Your answer is to be every line of the material that includes the string "order".

◆ Working data:
──────────
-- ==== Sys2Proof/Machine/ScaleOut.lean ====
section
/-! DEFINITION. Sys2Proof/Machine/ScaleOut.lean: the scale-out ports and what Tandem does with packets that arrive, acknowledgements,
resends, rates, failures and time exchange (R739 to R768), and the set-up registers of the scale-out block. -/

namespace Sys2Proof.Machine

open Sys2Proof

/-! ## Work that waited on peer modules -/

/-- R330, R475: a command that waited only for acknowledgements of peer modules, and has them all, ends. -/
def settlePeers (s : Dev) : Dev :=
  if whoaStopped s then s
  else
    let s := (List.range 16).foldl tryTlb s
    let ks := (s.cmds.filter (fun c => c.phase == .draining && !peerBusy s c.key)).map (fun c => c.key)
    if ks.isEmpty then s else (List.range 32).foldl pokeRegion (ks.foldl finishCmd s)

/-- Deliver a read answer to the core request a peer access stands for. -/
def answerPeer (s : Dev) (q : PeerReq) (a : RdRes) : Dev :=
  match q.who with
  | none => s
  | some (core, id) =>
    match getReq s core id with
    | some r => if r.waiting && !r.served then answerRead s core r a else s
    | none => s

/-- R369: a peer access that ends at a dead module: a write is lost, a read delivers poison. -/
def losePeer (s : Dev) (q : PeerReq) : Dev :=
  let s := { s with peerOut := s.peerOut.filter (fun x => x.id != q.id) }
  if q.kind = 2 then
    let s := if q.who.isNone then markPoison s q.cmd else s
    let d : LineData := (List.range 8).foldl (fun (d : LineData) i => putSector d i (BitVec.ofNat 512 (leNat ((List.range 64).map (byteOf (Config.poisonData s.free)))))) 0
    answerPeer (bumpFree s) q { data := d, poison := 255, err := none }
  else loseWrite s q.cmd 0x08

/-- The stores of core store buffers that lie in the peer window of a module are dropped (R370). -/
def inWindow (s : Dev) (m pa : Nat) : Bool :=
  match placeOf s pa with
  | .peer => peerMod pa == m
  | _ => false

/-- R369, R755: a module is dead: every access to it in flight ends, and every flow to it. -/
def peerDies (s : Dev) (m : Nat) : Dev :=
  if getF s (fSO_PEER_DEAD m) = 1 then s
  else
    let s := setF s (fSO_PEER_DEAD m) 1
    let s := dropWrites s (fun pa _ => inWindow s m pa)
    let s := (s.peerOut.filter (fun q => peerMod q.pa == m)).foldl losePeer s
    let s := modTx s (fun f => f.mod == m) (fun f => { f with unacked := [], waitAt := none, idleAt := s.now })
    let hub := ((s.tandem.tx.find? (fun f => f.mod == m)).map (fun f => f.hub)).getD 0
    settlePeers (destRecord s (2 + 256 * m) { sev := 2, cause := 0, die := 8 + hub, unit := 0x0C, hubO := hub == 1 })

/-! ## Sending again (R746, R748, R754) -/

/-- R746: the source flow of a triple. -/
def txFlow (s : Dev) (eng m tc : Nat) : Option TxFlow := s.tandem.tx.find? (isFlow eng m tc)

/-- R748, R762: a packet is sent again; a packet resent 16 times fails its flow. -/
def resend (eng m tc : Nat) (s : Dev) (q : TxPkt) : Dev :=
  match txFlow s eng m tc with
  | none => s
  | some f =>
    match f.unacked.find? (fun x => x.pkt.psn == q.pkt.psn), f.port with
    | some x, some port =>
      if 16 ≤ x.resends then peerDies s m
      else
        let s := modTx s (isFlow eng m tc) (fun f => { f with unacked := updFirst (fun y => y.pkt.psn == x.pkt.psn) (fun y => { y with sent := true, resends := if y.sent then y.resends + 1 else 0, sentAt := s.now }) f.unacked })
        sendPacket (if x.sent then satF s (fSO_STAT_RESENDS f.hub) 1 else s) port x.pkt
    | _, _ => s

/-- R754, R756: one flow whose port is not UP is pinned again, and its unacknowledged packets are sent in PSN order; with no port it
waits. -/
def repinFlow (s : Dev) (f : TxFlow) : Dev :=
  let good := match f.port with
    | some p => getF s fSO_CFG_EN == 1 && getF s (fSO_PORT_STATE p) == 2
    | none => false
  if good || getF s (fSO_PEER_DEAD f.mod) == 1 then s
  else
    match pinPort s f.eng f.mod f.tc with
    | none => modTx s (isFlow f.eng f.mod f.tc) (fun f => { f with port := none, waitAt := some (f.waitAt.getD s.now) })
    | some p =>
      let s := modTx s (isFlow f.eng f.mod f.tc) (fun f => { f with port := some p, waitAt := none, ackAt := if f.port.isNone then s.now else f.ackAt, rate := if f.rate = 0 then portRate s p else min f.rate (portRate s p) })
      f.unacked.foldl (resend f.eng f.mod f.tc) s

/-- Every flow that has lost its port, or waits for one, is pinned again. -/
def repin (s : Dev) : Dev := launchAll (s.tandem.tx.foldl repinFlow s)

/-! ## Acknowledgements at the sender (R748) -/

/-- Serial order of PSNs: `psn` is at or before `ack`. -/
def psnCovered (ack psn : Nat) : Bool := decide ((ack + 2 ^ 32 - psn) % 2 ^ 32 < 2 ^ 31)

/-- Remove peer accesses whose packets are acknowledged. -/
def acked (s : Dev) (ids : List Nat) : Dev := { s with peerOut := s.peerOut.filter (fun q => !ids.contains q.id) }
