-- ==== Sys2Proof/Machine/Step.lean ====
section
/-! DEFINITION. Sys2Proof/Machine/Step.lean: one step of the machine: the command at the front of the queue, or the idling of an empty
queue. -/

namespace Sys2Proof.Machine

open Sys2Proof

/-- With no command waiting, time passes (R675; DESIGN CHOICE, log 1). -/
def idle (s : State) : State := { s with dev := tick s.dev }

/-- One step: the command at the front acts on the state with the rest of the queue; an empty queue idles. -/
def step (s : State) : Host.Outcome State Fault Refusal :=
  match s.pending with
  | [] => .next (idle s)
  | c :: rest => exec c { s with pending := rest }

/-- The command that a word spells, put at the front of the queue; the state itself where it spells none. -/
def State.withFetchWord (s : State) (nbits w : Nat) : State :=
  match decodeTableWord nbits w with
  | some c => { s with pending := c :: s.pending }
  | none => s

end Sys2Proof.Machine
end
──────────
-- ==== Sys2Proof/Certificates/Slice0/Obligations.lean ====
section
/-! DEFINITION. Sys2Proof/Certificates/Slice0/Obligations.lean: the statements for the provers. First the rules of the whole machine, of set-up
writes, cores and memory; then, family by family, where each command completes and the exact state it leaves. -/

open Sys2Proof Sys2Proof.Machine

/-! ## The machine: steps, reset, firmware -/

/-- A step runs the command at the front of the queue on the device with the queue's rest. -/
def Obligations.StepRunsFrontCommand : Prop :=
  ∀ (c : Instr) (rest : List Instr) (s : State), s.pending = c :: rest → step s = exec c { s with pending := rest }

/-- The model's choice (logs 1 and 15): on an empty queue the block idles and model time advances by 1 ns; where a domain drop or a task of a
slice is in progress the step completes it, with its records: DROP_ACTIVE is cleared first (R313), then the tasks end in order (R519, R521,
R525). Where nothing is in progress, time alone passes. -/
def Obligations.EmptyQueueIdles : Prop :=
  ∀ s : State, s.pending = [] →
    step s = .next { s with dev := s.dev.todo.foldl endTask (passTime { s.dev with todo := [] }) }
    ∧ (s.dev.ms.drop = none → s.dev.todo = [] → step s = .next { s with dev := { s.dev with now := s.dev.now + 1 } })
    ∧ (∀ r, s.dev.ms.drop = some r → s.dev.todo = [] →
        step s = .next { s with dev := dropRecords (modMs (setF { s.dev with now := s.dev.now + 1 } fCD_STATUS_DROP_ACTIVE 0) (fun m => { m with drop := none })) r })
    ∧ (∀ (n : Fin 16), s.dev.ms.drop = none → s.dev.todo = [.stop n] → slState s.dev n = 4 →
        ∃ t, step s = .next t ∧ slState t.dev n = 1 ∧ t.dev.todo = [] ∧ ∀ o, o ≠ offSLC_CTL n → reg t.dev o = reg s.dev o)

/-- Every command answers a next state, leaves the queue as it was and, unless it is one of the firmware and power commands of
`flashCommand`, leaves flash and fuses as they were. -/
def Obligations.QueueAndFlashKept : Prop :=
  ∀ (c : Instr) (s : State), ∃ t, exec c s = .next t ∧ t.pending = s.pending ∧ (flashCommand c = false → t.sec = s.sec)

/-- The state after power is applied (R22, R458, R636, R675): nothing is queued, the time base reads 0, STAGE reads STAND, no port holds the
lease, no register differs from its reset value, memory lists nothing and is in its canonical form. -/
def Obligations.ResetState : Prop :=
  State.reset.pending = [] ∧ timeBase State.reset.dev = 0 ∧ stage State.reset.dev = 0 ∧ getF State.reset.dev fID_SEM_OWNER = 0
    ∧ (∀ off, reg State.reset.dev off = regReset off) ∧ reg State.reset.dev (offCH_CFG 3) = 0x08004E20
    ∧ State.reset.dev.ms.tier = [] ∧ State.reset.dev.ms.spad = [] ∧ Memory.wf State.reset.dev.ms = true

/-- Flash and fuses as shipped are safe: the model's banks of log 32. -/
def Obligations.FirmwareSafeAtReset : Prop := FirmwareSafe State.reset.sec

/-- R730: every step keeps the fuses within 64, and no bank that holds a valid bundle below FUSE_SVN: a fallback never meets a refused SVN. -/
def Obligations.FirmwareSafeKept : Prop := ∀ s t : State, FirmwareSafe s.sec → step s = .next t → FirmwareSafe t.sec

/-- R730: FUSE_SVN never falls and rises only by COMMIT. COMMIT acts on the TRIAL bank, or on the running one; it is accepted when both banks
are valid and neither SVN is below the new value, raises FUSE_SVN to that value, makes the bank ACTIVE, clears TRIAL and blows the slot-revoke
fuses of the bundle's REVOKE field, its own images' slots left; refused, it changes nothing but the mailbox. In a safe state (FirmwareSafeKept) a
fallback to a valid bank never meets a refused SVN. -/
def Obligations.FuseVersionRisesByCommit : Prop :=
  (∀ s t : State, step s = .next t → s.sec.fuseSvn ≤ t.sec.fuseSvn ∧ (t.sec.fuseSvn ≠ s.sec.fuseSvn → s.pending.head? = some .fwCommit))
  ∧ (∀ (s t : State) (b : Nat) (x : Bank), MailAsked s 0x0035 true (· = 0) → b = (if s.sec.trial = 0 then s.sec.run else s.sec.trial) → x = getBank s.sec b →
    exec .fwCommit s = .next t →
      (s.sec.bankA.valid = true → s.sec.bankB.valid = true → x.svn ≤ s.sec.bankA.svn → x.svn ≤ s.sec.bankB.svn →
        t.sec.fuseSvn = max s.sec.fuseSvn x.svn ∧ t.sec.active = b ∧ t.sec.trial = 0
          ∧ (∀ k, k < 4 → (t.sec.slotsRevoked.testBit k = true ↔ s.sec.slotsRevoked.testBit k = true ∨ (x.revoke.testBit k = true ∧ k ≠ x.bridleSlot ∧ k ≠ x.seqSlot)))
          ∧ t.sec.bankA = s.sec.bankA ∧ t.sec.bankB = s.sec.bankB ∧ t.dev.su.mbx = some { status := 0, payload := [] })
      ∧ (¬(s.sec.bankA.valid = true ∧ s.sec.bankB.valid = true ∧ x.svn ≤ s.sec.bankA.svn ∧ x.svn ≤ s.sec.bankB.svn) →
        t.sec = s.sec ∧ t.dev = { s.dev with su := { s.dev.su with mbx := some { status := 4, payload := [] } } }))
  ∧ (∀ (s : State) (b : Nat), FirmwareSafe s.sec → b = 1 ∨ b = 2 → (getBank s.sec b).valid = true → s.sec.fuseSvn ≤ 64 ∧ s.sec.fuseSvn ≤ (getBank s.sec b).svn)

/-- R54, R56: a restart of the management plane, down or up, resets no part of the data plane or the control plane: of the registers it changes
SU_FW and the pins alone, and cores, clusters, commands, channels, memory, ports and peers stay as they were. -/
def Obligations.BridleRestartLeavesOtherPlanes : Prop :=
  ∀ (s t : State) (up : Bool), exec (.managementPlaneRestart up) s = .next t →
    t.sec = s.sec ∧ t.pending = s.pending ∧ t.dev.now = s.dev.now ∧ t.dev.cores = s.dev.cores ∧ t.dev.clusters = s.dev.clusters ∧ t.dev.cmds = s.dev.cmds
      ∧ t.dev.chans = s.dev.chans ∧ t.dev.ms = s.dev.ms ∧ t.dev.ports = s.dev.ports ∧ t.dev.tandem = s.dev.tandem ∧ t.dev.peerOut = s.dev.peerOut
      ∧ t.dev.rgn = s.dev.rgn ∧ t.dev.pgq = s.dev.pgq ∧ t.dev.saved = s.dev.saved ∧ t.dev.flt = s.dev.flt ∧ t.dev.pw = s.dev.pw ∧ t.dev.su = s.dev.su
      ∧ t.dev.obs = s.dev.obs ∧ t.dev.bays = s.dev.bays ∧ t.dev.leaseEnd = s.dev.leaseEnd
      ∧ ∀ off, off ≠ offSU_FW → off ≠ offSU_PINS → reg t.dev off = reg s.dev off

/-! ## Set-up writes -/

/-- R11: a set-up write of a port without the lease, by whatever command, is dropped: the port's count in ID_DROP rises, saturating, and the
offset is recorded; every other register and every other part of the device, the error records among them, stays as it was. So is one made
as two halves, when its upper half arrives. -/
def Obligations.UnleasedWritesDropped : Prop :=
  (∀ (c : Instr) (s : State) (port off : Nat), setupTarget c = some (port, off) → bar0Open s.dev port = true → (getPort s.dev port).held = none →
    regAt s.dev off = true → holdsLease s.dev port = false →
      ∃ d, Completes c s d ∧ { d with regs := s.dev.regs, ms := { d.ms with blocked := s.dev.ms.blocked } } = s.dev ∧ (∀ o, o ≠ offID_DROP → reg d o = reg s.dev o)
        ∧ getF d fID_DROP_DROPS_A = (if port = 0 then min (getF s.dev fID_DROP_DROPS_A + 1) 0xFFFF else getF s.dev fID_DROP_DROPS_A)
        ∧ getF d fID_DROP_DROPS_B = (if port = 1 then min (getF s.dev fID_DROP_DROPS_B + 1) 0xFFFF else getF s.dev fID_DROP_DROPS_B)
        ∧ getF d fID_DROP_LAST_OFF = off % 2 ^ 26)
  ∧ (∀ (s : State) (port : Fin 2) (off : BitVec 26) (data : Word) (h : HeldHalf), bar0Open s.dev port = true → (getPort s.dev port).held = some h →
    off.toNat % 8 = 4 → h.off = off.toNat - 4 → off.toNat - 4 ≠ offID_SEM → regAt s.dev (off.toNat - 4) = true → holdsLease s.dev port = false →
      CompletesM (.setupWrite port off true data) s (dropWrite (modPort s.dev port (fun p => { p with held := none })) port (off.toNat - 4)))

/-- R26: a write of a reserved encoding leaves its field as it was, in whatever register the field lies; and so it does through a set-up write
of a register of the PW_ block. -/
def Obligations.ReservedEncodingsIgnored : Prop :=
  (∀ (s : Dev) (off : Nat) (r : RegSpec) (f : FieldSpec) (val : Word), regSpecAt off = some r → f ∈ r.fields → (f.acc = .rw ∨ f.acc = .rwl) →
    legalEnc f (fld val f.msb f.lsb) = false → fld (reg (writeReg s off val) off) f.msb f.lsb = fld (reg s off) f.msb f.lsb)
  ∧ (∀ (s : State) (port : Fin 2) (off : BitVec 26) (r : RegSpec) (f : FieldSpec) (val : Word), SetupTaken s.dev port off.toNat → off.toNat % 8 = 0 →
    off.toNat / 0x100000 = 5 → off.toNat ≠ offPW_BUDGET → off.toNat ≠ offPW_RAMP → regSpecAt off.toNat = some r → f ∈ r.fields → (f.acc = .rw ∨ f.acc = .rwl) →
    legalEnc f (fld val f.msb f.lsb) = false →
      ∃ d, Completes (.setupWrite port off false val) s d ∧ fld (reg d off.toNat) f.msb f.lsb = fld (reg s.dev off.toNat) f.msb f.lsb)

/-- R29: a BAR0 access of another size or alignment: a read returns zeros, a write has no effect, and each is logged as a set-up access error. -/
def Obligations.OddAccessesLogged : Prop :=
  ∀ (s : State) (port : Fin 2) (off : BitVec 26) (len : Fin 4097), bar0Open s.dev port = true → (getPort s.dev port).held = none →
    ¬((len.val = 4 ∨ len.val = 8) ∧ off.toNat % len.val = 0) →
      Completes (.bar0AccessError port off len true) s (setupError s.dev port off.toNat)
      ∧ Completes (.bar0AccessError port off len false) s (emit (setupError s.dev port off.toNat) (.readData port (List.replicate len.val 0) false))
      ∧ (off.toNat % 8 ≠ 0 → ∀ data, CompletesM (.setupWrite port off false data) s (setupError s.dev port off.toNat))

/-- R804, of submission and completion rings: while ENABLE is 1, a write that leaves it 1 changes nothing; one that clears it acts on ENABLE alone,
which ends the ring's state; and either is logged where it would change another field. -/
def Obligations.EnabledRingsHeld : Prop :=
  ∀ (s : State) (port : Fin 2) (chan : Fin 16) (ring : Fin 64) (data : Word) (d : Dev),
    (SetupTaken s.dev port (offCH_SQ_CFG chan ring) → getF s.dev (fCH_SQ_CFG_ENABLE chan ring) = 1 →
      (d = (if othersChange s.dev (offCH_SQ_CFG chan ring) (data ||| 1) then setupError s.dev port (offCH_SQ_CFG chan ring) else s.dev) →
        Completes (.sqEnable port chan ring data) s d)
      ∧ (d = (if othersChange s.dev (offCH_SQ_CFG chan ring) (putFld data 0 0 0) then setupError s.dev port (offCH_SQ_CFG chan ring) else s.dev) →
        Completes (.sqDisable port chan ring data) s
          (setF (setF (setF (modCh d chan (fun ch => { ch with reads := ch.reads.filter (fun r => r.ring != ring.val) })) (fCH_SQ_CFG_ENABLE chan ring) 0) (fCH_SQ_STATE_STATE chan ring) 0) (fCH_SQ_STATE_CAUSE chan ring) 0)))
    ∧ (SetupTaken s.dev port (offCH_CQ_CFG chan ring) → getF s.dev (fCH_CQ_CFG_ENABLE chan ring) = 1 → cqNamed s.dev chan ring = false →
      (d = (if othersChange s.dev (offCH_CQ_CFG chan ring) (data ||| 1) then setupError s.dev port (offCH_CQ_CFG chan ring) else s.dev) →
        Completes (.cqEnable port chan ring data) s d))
──────────
◆ Answer to this task:
/-- R754, R756: one flow whose port is not UP is pinned again, and its unacknowledged packets are sent in PSN order; with no port it
/-- Serial order of PSNs: `psn` is at or before `ack`. -/
slice is in progress the step completes it, with its records: DROP_ACTIVE is cleared first (R313), then the tasks end in order (R519, R521,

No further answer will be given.